Slide 15; Concluding remarks.

Now we come to the conclusion.
  1. The current system is a TTS system under Windows with a broader scope than other products.
  2. It has context sensitive and interacting AUI. It offers independent AUI in addition to GUI. Its multi-modal user interface is good for mobile computing.
  3. It is multilingual system.
  4. XML is a unique document structure because it separates static presentation style from document. IE5 can deal with XML documents. With DOM interfaces and style sheets, Voice-IE, or I should say Voice-XML, will be a dynamic system that acts as IE5, Office, and Desktop.
  5. Development is in progress but essential parts have been implemented.
  6. The source code of both the current system and AUI libraries will be distributed as an open source at the early stage of the development at http://www.icepp.s.u-tokyo.ac.jp/~watanabe/Voice/.

Slide 16; Audio formatting and 3-D output.

(optional slide)

Next I will talk about audio formatting styles based on Dr. Raman's work.

Typed texts are displayed with many kinds of fonts and one font has variations like bold, italic, and different sizes.

Corresponding audio-formatting styles are voice-family, voice of male, female, and child, and other properties such as volume, pitch, stress, and richness.

3-D sound system generates multiple auditory-windows in different auditory spatial positions. It is well known as a "cocktail party phenomenon" that people can distinguish one particular conversation from others.

Using these techniques, one can treat multi-contents at the same time.

Slide 17; Cascading Style Sheets.

(optional slide)

This is an example of aural style sheets.

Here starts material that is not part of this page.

-- ==== Sys2Proof/Machine/Core.lean ====
section
/-! DEFINITION. The host's view of the machine. -/

def Sys2Proof.core : Host.Core := { State := Sys2Proof.Machine.State, Fault := Sys2Proof.Machine.Fault, Refusal := Sys2Proof.Machine.Refusal, step := Sys2Proof.Machine.step, reset := Sys2Proof.Machine.State.reset }
end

This will direct the speech synthesizer to speak headers in a voice (a kind of "audio font") called "paul", on a flat tone, but in a very rich voice. Before speaking the headers, a sound sample will be played from the given URL. Paragraphs with class "heidi" will appear to come from front left (if the sound system is capable of spatial audio), and paragraphs of class "peter" from the right. Paragraphs with class "goat" will be very soft.